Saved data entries
-- ==== Sys2Proof/Machine/Pins.lean ====
section
/-!
DEFINITION. The output pins that follow from the state (R505, R511, R556 to R558); a pin whose name ends in N is low when its
condition holds.
-/
namespace Sys2Proof.Machine

/-- Levels of the output balls: high is true. -/
structure Pins where
  thermtripN : Bool
  pwrfailN : Bool
  ready : Bool
  cxl0PerstN : Bool
  cxl1PerstN : Bool
  /-- TRACE_CLK and TRACE_D0 to TRACE_D3 may toggle; the device drives them low otherwise (R557). -/
  traceOpen : Bool
deriving DecidableEq, Repr

/-- The pins of a device. -/
def pinsOf (d : Dev) : Pins :=
  { thermtripN := !d.rp.thold, pwrfailN := !d.rp.pfail, ready := d.rp.done,
    cxl0PerstN := !(cxlOf d 0).perst, cxl1PerstN := !(cxlOf d 1).perst, traceOpen := bit (scopesOpen d) 0 }

end Sys2Proof.Machine
end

Work item:
Each line with the word "ready" in the records above belongs in the result; copy all of them.

Task response:
  ready : Bool
  { thermtripN := !d.rp.thold, pwrfailN := !d.rp.pfail, ready := d.rp.done,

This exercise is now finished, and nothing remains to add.